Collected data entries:
⟨

-- ==== Sys2Proof/Machine/Steps.lean ====
section
/-!
DEFINITION. Steps of device time: what a step skips over, and the commands that step (R69, R70, R75, R80, R82).
-/

namespace Sys2Proof.Machine

/-- An action scheduled for a device time (R70). -/
inductive Scheduled where
  | fire (f : TimedFire)
  | pulse
  | wake (t : TimedWake)
  deriving DecidableEq, Repr

/-- A scheduled action in its place in order of time. -/
def insScheduled (t : Nat) (a : Scheduled) : List (Nat × Scheduled) → List (Nat × Scheduled)
  | [] => [(t, a)]
  | p :: ps => if t < p.1 then (t, a) :: p :: ps else p :: insScheduled t a ps

/-- The actions scheduled for a device time that a step from `before` to `after` skips over, in order of time (R70). -/
def State.skipped (s : State) (before after : Nat) : List (Nat × Scheduled) :=
  let pulse := match s.clock.syncOutNext with
    | some t => if s.rdN Obj.SYNC_OUT_ENABLE 0 = 1 then [(t.toNat, Scheduled.pulse)] else []
    | none => []
  let all := s.fires.map (fun f => (f.time.toNat, Scheduled.fire f)) ++ pulse ++
    s.sleep.timers.map (fun t => (t.time, Scheduled.wake t))
  (all.filter (fun p => decide (before < p.1) && decide (p.1 < after))).foldl (fun l p => insScheduled p.1 p.2 l) []

/-- A scheduled action that a step has skipped over takes place at once (R70). A train of SYNC_OUT pulses goes on at its
first time from the new count on. -/
def State.performSkipped (s : State) : Scheduled → State
  | .fire f => ({ s with fires := s.fires.erase f } : State).fireNow f.die f.chan
  | .pulse =>
    let p := s.rdN Obj.SYNC_OUT_PERIOD 0
    let t := (s.clock.syncOutNext.getD 0).toNat
    { s with clock := { s.clock with
      syncOutUntil := s.cyc + 5,
      syncOutNext := if p = 0 then none else some (BitVec.ofNat 64 (t + (s.now - t + p - 1) / p * p)) } }
  | .wake t => ({ s with sleep := { s.sleep with timers := s.sleep.timers.erase t } } : State).wakeCause t.target t.selector 5

/-- A step of device time (R70): what it changes at once, and what it skips over, in order of scheduled time. Actions that
a backward step moves into the future wait. -/
def State.stepTime (s : State) (t : Time) (kind : StepKind) : State :=
  (s.skipped s.now t.toNat).foldl (fun u p => u.performSkipped p.2) (s.setTime t kind)

/-- TIME_SET (R69, R70): accepted when TIME_SOURCE is LOCAL or the device is the Tattoo master, and no sequencer runs;
otherwise discarded with STEP_REFUSED. -/
def execTimeSet (v : Time) (s : State) : Out :=
  if (s.rdN Obj.TIME_SOURCE 0 == 0 || s.isMaster) && !s.anyRunning then .next (s.stepTime v .host)
  else .next (s.setBit Obj.TIME_STATUS 0 5)

/-- A new alignment (R70, R75): held with ALIGN_PENDING while a sequencer runs, else a step and a DLY. -/
def State.align (s : State) (offset : Int) : State :=
  if s.anyRunning then { s with tattoo := { s.tattoo with pending := true, align := .aligning, lost := false } }
  else
    let (n, dly) := alignStep offset
    let s1 := s.stepTime (BitVec.ofInt 64 ((s.now : Int) + n)) .tattoo
    { s1 with tattoo := { s1.tattoo with pending := false, align := .aligned, once := true, lost := false, dly := dly } }

/-- What a follower does with a completed average of the link it follows (R75, R76, R80). In holdover it keeps its time,
unverified (R84). -/
def State.track (s : State) (o : Int) : State :=
  let t := s.tattoo
  if s.clock.holdover then s
  else if !t.once then s.align o
  else if t.lost then
    if -1023 ≤ o ∧ o ≤ 1024 then
      { s with tattoo := { t with align := .aligned, lost := false, pending := false, dly := (1024 - o).toNat } }
    else (s.setBit Obj.TIME_STATUS 0 2).align o
  else if t.align = .aligning then s.align o
  else
    let want := 1024 - o
    if want < 0 ∨ 2047 < want then s.align o
    else
      let cur : Int := t.dly
      { s with tattoo := { t with dly := (if cur < want then cur + 1 else if want < cur then cur - 1 else cur).toNat,
                                  align := .aligned } }

/-- MARKER_AVERAGE (R73, R75, R76, R80): an average over 256 markers of a port completes; LINK_DELAY and LINK_OFFSET are
published, and the follower acts on the average of the link it follows. -/
def execMarkerAverage (d : Nat) (s : State) : Out :=
  let x := s.link d
  if x.count < 256 then .next s
  else
    let f := mean (x.sumTrip : Int) 512
    let o := mean x.sumOff2 512
    let s1 := (s.setLink d { x with count := 0, sumTrip := 0, sumOff2 := 0 }).wrN Obj.LINK_DELAY (sel d 0) f.toNat
    let s2 := s1.wr Obj.LINK_OFFSET (sel d 0) (wordOfInt o)
    if s2.isFollower && (s2.tattoo.follow.map (·.2.2)) == some d then .next (s2.track o) else .next s2

/-- SYNC_LOAD_APPLY (R82, R70): SYNC_LOAD is loaded into device time and SYNC_ARM clears; a load that finds a sequencer
running is discarded and sets STEP_REFUSED. -/
def execSyncLoadApply (s : State) : Out :=
  match s.clock.syncLoadAt with
  | some c =>
    if c ≤ s.cyc then
      let s1 := { s with clock := { s.clock with syncLoadAt := none } }
      if s1.anyRunning then .next (s1.setBit Obj.TIME_STATUS 0 5)
      else .next ((s1.stepTime ((s1.rd Obj.SYNC_LOAD 0).setWidth 64) .synced).wrN Obj.SYNC_ARM 0 0)
    else .next s
  | none => .next s

end Sys2Proof.Machine
end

⟩

TO DO: Going back to the entries above, set down exactly the lines that begin at the one with "if (s.rdN Obj.TIME_SOURCE" and end at the one with "def State.align (s", both included, and nothing else.

ANSWER SPACE:
  if (s.rdN Obj.TIME_SOURCE 0 == 0 || s.isMaster) && !s.anyRunning then .next (s.stepTime v .host)
  else .next (s.setBit Obj.TIME_STATUS 0 5)

/-- A new alignment (R70, R75): held with ALIGN_PENDING while a sequencer runs, else a step and a DLY. -/
def State.align (s : State) (offset : Int) : State :=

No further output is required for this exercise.